My draft code is along the lines of:

# Given something like:
M = torch.Tensor([[0.2, 0.8], [0.5, 0.5], [0.6, 0.4]])  # B=3, F=2
x = torch.Tensor([[1, 2, 3, 4, 5], [6, 7, 8, 9, 0], [11, 12, 13, 14, 15]])  # E=5

feature_sizes = [2, 3]  # (Feature 0 embedded to 2 cols, feature 1 to 3)

# In forward() pass:
components = []
for ix, size in enumerate(feature_sizes):
    components.append(M[:, ix].view(-1, 1).expand(-1, size))
M_x = torch.cat(components, dim=1)

# Now M_x is (B, E) and can be mapped with x

> M_x = torch.Tensor([
>     [0.2, 0.4, 2.4, 3.6, 4],
>     [3, 3.5, 4, 4.5, 0], 
>     [6.6, 7.2, 5.2, 5.6, 6],
> ])

My question is: are there any obvious optimizations I'm missing here?

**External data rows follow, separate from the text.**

-- ==== Sys2Proof/Machine/Bus.lean ====
section
/-! DEFINITION. The 24-bit address space: the access rules of R10, R11, R14, R94, R301, R435, R450, R454, R455,
R517, R518, and what a write or a read of each address does. -/

namespace Sys2Proof.Machine

/-- Who accesses: the two host ports, each with the start address of its transaction; a remote node; the configuration
loader. -/
inductive Origin where
  | qspi (start : Nat) | link (start : Nat) | remote | loader
  deriving DecidableEq, Repr

/-- What lies at a byte address (R516 to R518). -/
inductive Region where
  | page (base o : Nat)
  | prog (eng k : Nat) (hi : Bool)
  | param (eng i : Nat)
  | main (a : Nat)
  | ledger (a : Nat)
  | image (copy k : Nat)
  | unmapped
  deriving DecidableEq, Repr

/-- The region of a word-aligned byte address. -/
def regionOf (a : Nat) : Region :=
  if a < 0x100000 then
    match RegTable.pageAt a with
    | some p => .page p.base (a % 0x1000)
    | none => .unmapped
  else if a < 0x104000 then .prog 0 ((a - 0x100000) / 8) (a / 4 % 2 == 1)
  else if 0x108000 ≤ a ∧ a < 0x109000 then .param 0 ((a - 0x108000) / 4)
  else if 0x110000 ≤ a ∧ a < 0x118000 then .prog 1 ((a - 0x110000) / 8) (a / 4 % 2 == 1)
  else if 0x118000 ≤ a ∧ a < 0x11C000 then .param 1 ((a - 0x118000) / 4)
  else if 0x120000 ≤ a ∧ a < 0x130000 then .main (a / 4)
  else if 0x200000 ≤ a ∧ a < 0x340000 then .main (a / 4)
  else if 0x400000 ≤ a ∧ a < 0x480000 then .ledger (a / 4)
  else if 0x500000 ≤ a ∧ a < 0x520000 then .image ((a - 0x500000) / 0x10000) (a % 0x10000 / 4)
  else .unmapped

/-- The pages of the power die that R14 makes absent. -/
def powerPage (base : Nat) : Bool := base == 0x60000 || base == 0x61000 || base == 0xA0000 || base == 0xA1000

/-- Pages and windows that answer as the power die does: MET, MTC, PMP, PAR, BED, LDG, the Ledger window and the image
windows (R430, R431). -/
def slowRegion : Region → Bool
  | .page base _ => powerPage base || base == 0x80000 || base == 0x90000
  | .ledger _ | .image _ _ => true
  | _ => false

/-- Pages whose CTRL.ENABLE reads 1 and ignores a write of 0. -/
def alwaysOn (base : Nat) : Bool :=
  [0x0, 0x1000, 0x2000, 0x3000, 0x4000, 0x6000, 0x7000, 0x44000, 0x90000, 0xA0000, 0xA1000].contains base

/-! ### Locks (R454, R455) -/

/-- LOCK with key 0x4C4B. -/
def lockPage (base : Nat) (perm : Bool) : Prog := fun s =>
  .set (lockedFld base) 1 :: effIf (perm && !s.on (permFld base)) [.set (permFld base) 1]

/-- LOCK with key 0x554C. -/
def unlockPage (base : Nat) : Prog := fun s =>
  if s.on (permFld base) then [.sticky F.CFG_STICKY_LOCK_REJECT] else [.set (lockedFld base) 0]

/-- LOCK with any other key. -/
def keyBad (base key : Nat) : Prog := fun _ => [.sticky F.CFG_STICKY_KEY_BAD, .led 0x1405 0 [base, key]]

/-- A write of LOCK. -/
def lockWrite (base v : Nat) : Prog :=
  let key := bitsOf v 31 16
  if key = 0x4C4B then lockPage base (v.testBit 1)
  else if key = 0x554C then unlockPage base
  else keyBad base key

/-- Every field of a register is W1C. -/
def allW1c (addr : Nat) : Bool :=
  let rs := fieldsAt addr
  !rs.isEmpty && rs.all fun r => r.acc == .w1c || r.acc == .ro

/-- A register that only reads: PAGE_ID, PAGE_REV, STATUS, SNAP_SEQ, a snapshot copy, or RO fields alone. -/
def readOnlyReg (base o : Nat) : Bool :=
  let rs := fieldsAt (base + o)
  o == 0 || o == 4 || o == 0xC || o == 0x24 || (0x100 ≤ o && o < 0x200)
    || (!rs.isEmpty && rs.all fun r => r.acc == .ro)

/-- A register that a lock protects: CTRL, COMMIT, and registers with RW, RWS or WO fields. -/
def lockedReg (base o : Nat) : Bool :=
  o == 0x1C || (o != 0x14 && o != 0x20 && !allW1c (base + o)
    && (fieldsAt (base + o)).any fun r => r.acc == .rw || r.acc == .rws || r.acc == .wo)

/-- The page whose lock governs a region. -/
def lockBase : Region → Option Nat
  | .page base o => if lockedReg base o then some base else none
  | .prog eng _ _ | .param eng _ => some (0x20000 + 0x10000 * eng)
  | _ => none

/-- The write is refused by a page lock. -/
def lockRefuses (s : State) (r : Region) : Bool := (lockBase r).any fun b => s.on (lockedFld b)

/-! ### COMMIT (R452) -/

/-- The groups of a page's COMMIT bits. -/
def commitsOf (base v : Nat) : List Prog :=
  let n := base / 0x1000 % 16
  match base with
  | 0x01000 => [clkPhaseCommit]
  | 0x02000 => [todCommit]
  | 0x03000 => [monCommit]
  | 0x10000 => [fun s => schedCommit (v % 256) s]
  | 0x11000 => [butCommit]
  | 0x12000 => [queCommit]
  | 0x20000 => [ke0TimingCommit, paramSwapCommit 0]
  | 0x21000 => [fpmCommit]
  | 0x30000 => [ke1EntryCommit, paramSwapCommit 1]
  | 0x40000 | 0x41000 | 0x42000 => [pwmCommit n]
  | 0x43000 => [commitPair 31 48, auxCommit]
  | 0x44000 => [trpCommit]
  | 0x45000 => [gdpProfileCommit, gdpBrakeCommit]
  | 0x50000 | 0x51000 | 0x52000 | 0x53000 => [cmpCommit n]
  | 0x54000 => [fadCommit]
  | 0x55000 => [facCommit]
  | 0x60000 => [metMeasureCommit, metPulseCommit, metFreezeCommit]
  | 0x61000 => [mtcCommit]
  | 0x70000 => [phsCommit]
  | 0x71000 => [twvCommit]
  | 0x72000 => [profileCommit, settingsCommit]
  | 0x73000 => [scanCommit, islandCommit]
  | 0x80000 => [pmpCommit]
  | 0x90000 => [parCommit]
  | _ => []

/-- A write of COMMIT: each bit that names a group commits it; RDG_COMMIT names its eight slots. -/
def commitWrite (base v : Nat) : Prog :=
  if base = 0x10000 then fun s => if v % 256 = 0 then [] else schedCommit (v % 256) s
  else inOrder ((commitsOf base v).zipIdx.map fun q => if v.testBit q.2 then q.1 else fun _ => [])

/-- The groups that a COMMIT bit of a page commits. -/
def groupsOf (base bit : Nat) : List Group :=
  match base, bit with
  | 0x01000, 0 => [.clkPhase]
  | 0x03000, 0 => [.mon]
  | 0x11000, 0 => [.but]
  | 0x12000, 0 => [.que]
  | 0x20000, 0 => [.ke0Timing]
  | 0x21000, 0 => [.fpm]
  | 0x30000, 0 => [.ke1Entry]
  | 0x43000, 1 => [.aux]
  | 0x44000, 0 => [.trp]
  | 0x45000, 0 => [.gdpProfile]
  | 0x45000, 1 => [.gdpBrake]
  | 0x54000, 0 => [.fad]
  | 0x55000, 0 => [.fac]
  | 0x60000, 0 => [.metMeasure]
  | 0x60000, 1 => [.metPulse]
  | 0x60000, 2 => [.metFreeze]
  | 0x61000, 0 => [.mtc]
  | 0x70000, 0 => [.phs]
  | 0x71000, 0 => [.twv]
  | 0x72000, 0 => [.grdProfile]
  | 0x72000, 1 => [.grdSettings]
  | 0x73000, 0 => [.mptScan]
  | 0x73000, 1 => [.mptIsland]
  | 0x80000, 0 => [.pmp]
  | 0x90000, 0 => [.par]
  | _, _ => if 0x50000 ≤ base ∧ base < 0x54000 then (List.range 16).map fun i => .cmp (16 * (base / 0x1000 % 16) + i) else []

/-- The commits of the running cycle on a page, as they were made. -/
def pageCommits (s : State) (base : Nat) : List (CommitWas × Nat) :=
  s.b.commitWas.filterMap fun w => match w.of with
    | .page b bit => if b = base then some (w, bit) else none
    | .pair _ _ => none

/-- A shadow of a page has been written: the commits of the page in the running cycle are judged anew (R452). -/
def rejudge (base : Nat) : Prog := fun s =>
  let l := pageCommits s base
  inOrder
    (l.reverse.map (fun q => undoCommit (pageScope base) q.1 fun g => (groupsOf base q.2).contains g)
      ++ l.map fun q => if base = 0x10000 then slotCommit q.2 else (commitsOf base 0).getD q.2 fun _ => []) s

/-! ### Registers with a meaning of their own -/

/-- Commands of a WO register: the meaning of each bit that is written as 1. -/
def cmdBits (v : Nat) (ps : List (Nat × Prog)) : Prog :=
  inOrder (ps.map fun q => if v.testBit q.1 then q.2 else fun _ => [])

/-- A plain write; CTRL.ENABLE of the pages that always run stays 1. -/
def plainWrite (base o v : Nat) : Prog :=
  writeFields (base + o) (if o = 8 ∧ alwaysOn base = true ∧ v % 2 = 0 then v + 1 else v)

/-- CTRL of the pages where it acts. -/
def ctrlWrite (base v : Nat) : Prog :=
  let n := base / 0x1000 % 16
  match base with
  | 0x02000 => timCtrlWrite v
  | 0x05000 => fun s =>
    let w := if bitsOf v 3 2 = 3 then v % 4 + 4 * s.get F.CRN_CTRL_PIN_MODE else v
    writeFields 0x5008 w s ++ effIf (bitsOf w 3 2 != 2) [.upd fun b => { b with crn := { b.crn with pin := false } }]
  | 0x07000 => (plainWrite base 8 v).andThen (inOrder [rolesUpdate, guarUpdate])
  | 0x08000 | 0x09000 | 0x0A000 | 0x0B000 | 0x0C000 | 0x0D000 | 0x0E000 | 0x0F000 => lnkCtrlWrite (n - 8) v
  | 0x10000 => rdgCtrlWrite v
  | 0x11000 => (butCtrlWrite v).andThen rolesUpdate
  | 0x20000 => ke0CtrlWrite v
  | 0x21000 => inOrder [writeFields 0x21008 v, onlyIf (fun s => !s.on F.FPM_CTRL_ENABLE) fpmOff, fpmStatus]
  | 0x30000 => ke1CtrlWrite v
  | 0x40000 | 0x41000 | 0x42000 | 0x43000 => pwmCtrlWrite n v
  | 0x45000 => gdpCtrlWrite v
  | 0x50000 | 0x51000 | 0x52000 | 0x53000 => cmpCtrlWrite n v
  | 0x55000 => facCtrlWrite v
  | 0x60000 => metCtrlWrite v
  | 0x70000 => phsCtrlWrite v
  | 0x71000 => (writeFields 0x71008 v).andThen twvShow
  | 0x72000 => grdCtrlWrite v
  | 0x73000 => mptCtrlWrite v
  | 0x80000 => pmpCtrlWrite v
  | 0xA0000 => (plainWrite base 8 v).andThen bedCtrl
  | _ => plainWrite base 8 v

/-- Registers of the pages SYS to HST. -/
def writeSystem (base o v : Nat) : Prog :=
  match base, o with
  | 0x0000, 0x40 => startWrite v
  | 0x0000, 0x44 => cmdBits v [(0, sysPermit), (1, softReset (bitsOf v 31 16))]
  | 0x1000, 0x4C => cmdBits v [(0, relockFull), (1, clkSwitch), (2, clearStored)]
  | 0x2000, 0x58 => cmdBits v [(0, invalidate), (1, if v.testBit 2 then fun _ => [] else leapSet), (2, leapClr)]
  | 0x3000, 0x5C => railFilt v
  | 0x3000, 0xC4 => cmdBits v [(0, fun s => driftNow ((List.range 8).map fun k => s.get (F.MON_RO_N k)) s)]
  | 0x4000, 0x48 =>
    let key := bitsOf v 31 16
    cmdBits v [(0, metLock), (1, fuseStart 1 key), (2, fuseStart 2 key), (3, fuseStart 3 key), (4, challenge)]
  | 0x5000, 0x40 => cmdBits v [(0, crnTrig)]
  | 0x5000, 0x44 => cmdBits v [(0, crnRelease)]
  | 0x6000, 0x4C => verify (v.testBit 0) (v.testBit 1)
  | _, _ =>
    if base = 0x4000 ∧ 0xC0 ≤ o ∧ o < 0x100 then onlyIf (fun s => s.b.sec.ikey.isNone) (plainWrite base o v)
    else plainWrite base o v

/-- Registers of a LNK page; LNK_TX and LNK_RX of the upper lane of a group ignore writes (R102), and EQ shows the
result of the automatic equaliser while EQ_AUTO is set. -/
def writeLane (n o v : Nat) : Prog :=
  match o with
  | 0x40 => onlyIf (fun s => !upperBonded s n) (plainWrite (0x8000 + 0x1000 * n) o v)
  | 0x44 => onlyIf (fun s => !upperBonded s n) fun s =>
    writeFields (0x8044 + 0x1000 * n) (if v.testBit 4 then v / 16 * 16 + s.get (F.LNK_RX_EQ n) else v) s
  | 0x48 => cmdBits v [(0, retrain n), (1, bitslip n), (2, prbsCntClr n), (3, prbsInject n)]
  | 0x4C => lnkLoopWrite n v
  | 0x50 => lnkPrbsWrite n v
  | _ => plainWrite (0x8000 + 0x1000 * n) o v

/-- Registers of RDG, BUT and QUE. -/
def writeRing (base o v : Nat) : Prog :=
  match base, o with
  | 0x10000, 0x40 => onlyIf (fun s => !s.on F.RDG_CTRL_ENABLE) (plainWrite base o v)
  | 0x10000, 0x78 => cmdBits v [(0, rdgCntClr), (1, recal)]
  | 0x10000, 0x7C => itCmd (v % 0x10000)
  | 0x10000, 0x88 => raccCmd (v.testBit 8) (v % 16)
  | 0x10000, 0xC4 => bulkCmd (bitsOf v 26 22) (bitsOf v 10 0)
  | 0x11000, 0x48 => cmdBits v [(0, butRequest)]
  | 0x11000, 0x80 => arbCtrlWrite v
  | 0x11000, 0x88 => if v % 256 = 0 then fun _ => [] else plainWrite base o v
  | 0x12000, 0x10 => (plainWrite base o v).andThen wmAgain
  | 0x12000, 0x4C => mailTx (bitsOf v 27 16) (v % 64)
  | _, _ =>
    if base = 0x10000 ∧ 0x44 ≤ o ∧ o < 0x5C then (plainWrite base o v).andThen (inOrder [rolesUpdate, ringShow, guarUpdate])
    else if base = 0x12000 ∧ 0x200 ≤ o ∧ o < 0x600 ∧ o % 0x20 = 0x10 then queCons ((o - 0x200) / 0x20) v
    else plainWrite base o v

/-- Registers of KE0, FPM, KE1, GRD and MPT. -/
def writeEngine (base o v : Nat) : Prog :=
  match base, o with
  | 0x20000, 0x4C => cmdBits v [(0, kCheckStart 0)]
  | 0x30000, 0x64 => cmdBits v [(0, kCheckStart 1), (1, rmaxClr)]
  | 0x20000, 0x58 | 0x20000, 0x5C => (plainWrite base o v).andThen satCleared
  | 0x21000, 0x48 => fpmRelease 0 v
  | 0x21000, 0x4C => fpmRelease 1 v
  | 0x21000, 0x68 => cmdBits v [(0, satRel)]
  | 0x72000, 0x44 => nominalWrite 0 v
  | 0x72000, 0x48 => nominalWrite 1 v
  | 0x72000, 0x4C => nominalWrite 2 v
  | 0x72000, 0x6C => cmdBits v [(0, grdClear), (1, relearn)]
  | 0x73000, 0x58 => cmdBits v [(0, roundStart), (1, mptAbortCmd), (2, islClear)]
  | _, _ =>
    if base = 0x20000 ∧ 0x400 ≤ o ∧ o < 0x600 then
      (plainWrite base o v).andThen (onlyIf (fun s => kStopped (s.get F.KE0_STATUS_STATE)) (safeValues 0))
    else if base = 0x30000 ∧ 0x400 ≤ o ∧ o < 0x700 then
      (plainWrite base o v).andThen (onlyIf (fun s => kStopped (s.get F.KE1_STATUS_STATE)) (safeValues 1))
    else plainWrite base o v

/-- Registers of PWM0 to PWM2, PWX, TRP, GDP, CMP0 to CMP3, FAD and FAC. Writes of TRP_SRC108 to 111 are ignored (R248). -/
def writePower (base o v : Nat) : Prog :=
  let n := base / 0x1000 % 16
  match base, o with
  | 0x43000, 0x40 => genHostWrite v
  | 0x43000, 0x44 => brkSrcWrite v
  | 0x44000, 0x48 => tripClear 0 v
  | 0x44000, 0x4C => tripClear 1 v
  | 0x54000, 0x5C => cmdBits v [(0, fadCntClr)]
  | 0x55000, 0x50 => cmdBits v [(0, facResume), (1, facUnpark), (2, facPark (bitsOf v 12 8)), (3, clrFcs)]
  | _, _ =>
    if n < 3 ∧ base < 0x43000 ∧ 0x200 ≤ o ∧ o < 0x400 then pairWrite (16 * n + (o - 0x200) / 0x20) (o % 0x20 / 4) v
    else if base = 0x43000 ∧ 0x200 ≤ o ∧ o < 0x220 then pairWrite 48 (o % 0x20 / 4) v
    else if base = 0x44000 ∧ 0x3B0 ≤ o ∧ o < 0x3C0 then fun _ => []
    else if 0x50000 ≤ base ∧ base < 0x54000 ∧ o = 0x40 then stfailClear n v
    else if 0x50000 ≤ base ∧ base < 0x54000 ∧ o = 0x4C then cmdBits v [(0, cmpCntClr n)]
    else plainWrite base o v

Is that for loop the right way to go about it, or is there some more direct way to achieve this?

I have control over the embedding process, so can store whatever representation is helpful and am e.g. not tied to feature_sizes list of ints.


Solution

  • Duh, I forgot: An indexing operation could do this!

    Given the above situation (but I'll take a more complex feature_sizes to show a bit more clearly), we can pre-compute an index tensor with something like:

    # Given that:
    feature_sizes = [1, 3, 1, 2]
    
    # Produce nested list e.g. [[0], [1, 1, 1], [2], [3, 3]]:
    ixs_per_feature = [[ix] * size for ix, size in enumerate(feature_sizes)]
    
    # Flatten out into a vector e.g. [0, 1, 1, 1, 2, 3, 3]:
    mask_ixs = torch.LongTensor(
        [item for sublist in ixs_per_feature for item in sublist]
    )
    
    # Now can directly produce M_x by indexing M:
    M_x = M[:, mask_ixs]
    

    I got a modest speedup by using this method instead of the for loops.